Task requirements
Please repeat the records exactly from their first line, finishing at the line containing "simp only [hi', if_true]" and including it.
===== Source information =====
/-- From DECODE the control machine ends as the accepted word's run answers (R183, R184, R186). -/
theorem ends_decode {m : Micro} {s : State} (hc : m.ctl = .decode) (hm : m.core = accept s) (hf : s.fault = false) :
    EndsAs P m (runWord (execWith P) m.word s) := by
  have hb : m.core.busy = true := by rw [hm, accept_busy]
  have hf : m.core.fault = false := by rw [hm, accept_fault, hf]
  have e : microWith P m = microDecode P m := by rw [microWith, hc]
  suffices h : EndsAs P (microDecode P m) (runWord (execWith P) m.word s) by
    obtain ⟨t, ht, h⟩ := h
    exact ⟨t, ht, ends_step ⟨hb, by simp [hc], by simp [hc]⟩ (e ▸ h)⟩
  rw [microDecode, runWord, ← hm]
  cases decode m.word with
  | error e => exact ⟨_, rfl, ends_fault _ _ rfl⟩
  | ok i =>
    by_cases hi : isSeed i = true ∨ m.core.seeded = true
    · have hi' : (isSeed i || m.core.seeded) = true := Bool.or_eq_true_iff.mpr hi
      simp only [hi', if_true]
      exact ends_start i hi hb hf
    · simp only [not_or, Bool.not_eq_true] at hi
      simp only [hi.1, hi.2, Bool.or_self, Bool.false_eq_true, if_false]
      exact ⟨_, execWith_of_unseeded P hi.2 hi.1, ends_fault _ _ rfl⟩

/-- The port accepts a presented word: the core is busy and DECODE is next (R40, R104). -/
theorem microWith_of_open {m : Micro} {w : CmdWord} {rest : List HostAction} (hc : m.ctl = .idle)
    (hp : portOpen m.core = true) (hh : m.core.host = .present w :: rest) :
    microWith P m = { m with core := accept { m.core with host := rest }, word := w, ctl := .decode } := by
  rw [microWith, hc]
  simp only [microPort, hh, hp, if_true]

/-- Settles O59: the first transition accepts the word, and from DECODE the control machine ends as the step answers. -/
theorem controlRefinesStep : Obligations.ControlRefinesStep := by
  unfold Obligations.ControlRefinesStep
  have refines (P : Params) (m : Micro) (w : CmdWord) (rest : List HostAction) (hc : m.ctl = .idle)
      (hp : portOpen m.core = true) (hh : m.core.host = .present w :: rest) :
      ∃ (k : Nat) (t : State), stepWith P m.core = .next t ∧ (microRunWith P (k + 1) m).core = t ∧
        (microRunWith P (k + 1) m).ctl = (if t.fault then .faulted else .idle) ∧
        ∀ j, 1 ≤ j → j ≤ k → Inside (microRunWith P j m) := by
    have hf : m.core.fault = false := by
      cases hf : m.core.fault with
      | false => rfl
      | true => rw [(portOpen_eq_false_iff m.core).mpr (.inl hf)] at hp; cases hp
    obtain ⟨t, ht, m', ⟨k, hk, hinside⟩, hcore, hctl⟩ := ends_decode (P := P) (s := { m.core with host := rest })
      (m := { m with core := accept { m.core with host := rest }, word := w, ctl := .decode }) rfl rfl hf
    rw [← microWith_of_open hc hp hh] at hk hinside
    refine ⟨k, t, (stepBy_of_open _ hh hp).trans ht, ?_, ?_, ?_⟩
    · rw [microRunWith, hk, hcore]
    · rw [microRunWith, hk, hctl]
    · intro j h1 hj
      obtain ⟨j, rfl⟩ := Nat.exists_eq_add_of_le' h1
      exact hinside j (by omega)
  refine ⟨fun m w rest hc hp hh => ?_, refines⟩
  rw [step_eq_stepWith]
  exact refines Config.params m w rest hc hp hh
=====
Final answer
/-- From DECODE the control machine ends as the accepted word's run answers (R183, R184, R186). -/
theorem ends_decode {m : Micro} {s : State} (hc : m.ctl = .decode) (hm : m.core = accept s) (hf : s.fault = false) :
    EndsAs P m (runWord (execWith P) m.word s) := by
  have hb : m.core.busy = true := by rw [hm, accept_busy]
  have hf : m.core.fault = false := by rw [hm, accept_fault, hf]
  have e : microWith P m = microDecode P m := by rw [microWith, hc]
  suffices h : EndsAs P (microDecode P m) (runWord (execWith P) m.word s) by
    obtain ⟨t, ht, h⟩ := h
    exact ⟨t, ht, ends_step ⟨hb, by simp [hc], by simp [hc]⟩ (e ▸ h)⟩
  rw [microDecode, runWord, ← hm]
  cases decode m.word with
  | error e => exact ⟨_, rfl, ends_fault _ _ rfl⟩
  | ok i =>
    by_cases hi : isSeed i = true ∨ m.core.seeded = true
    · have hi' : (isSeed i || m.core.seeded) = true := Bool.or_eq_true_iff.mpr hi
      simp only [hi', if_true]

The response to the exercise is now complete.